## Work item
Print the listing below again from the line that contains "the polder's memory." onward, keeping every line exact and leaving out the lines before it.

──────────────────────────────

-- ==== Sys2Proof/Syntax.lean ====
section
/-!
DEFINITION. The commands of the AV-1024 block: one constructor for each row of spec/opcode_table.json, with the data
that the command brings from outside (a pin level, a received character, the outcome of an analogue or numeric unit).
A core instruction (LDA to FETCH_VOID) is the command "polder p's core executes the instruction at P, which is one of
this mnemonic"; its operand bytes are those in the polder's memory.
-/

namespace Sys2Proof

──────────────────────────────

## Response for this exercise
this mnemonic"; its operand bytes are those in the polder's memory.
-/

namespace Sys2Proof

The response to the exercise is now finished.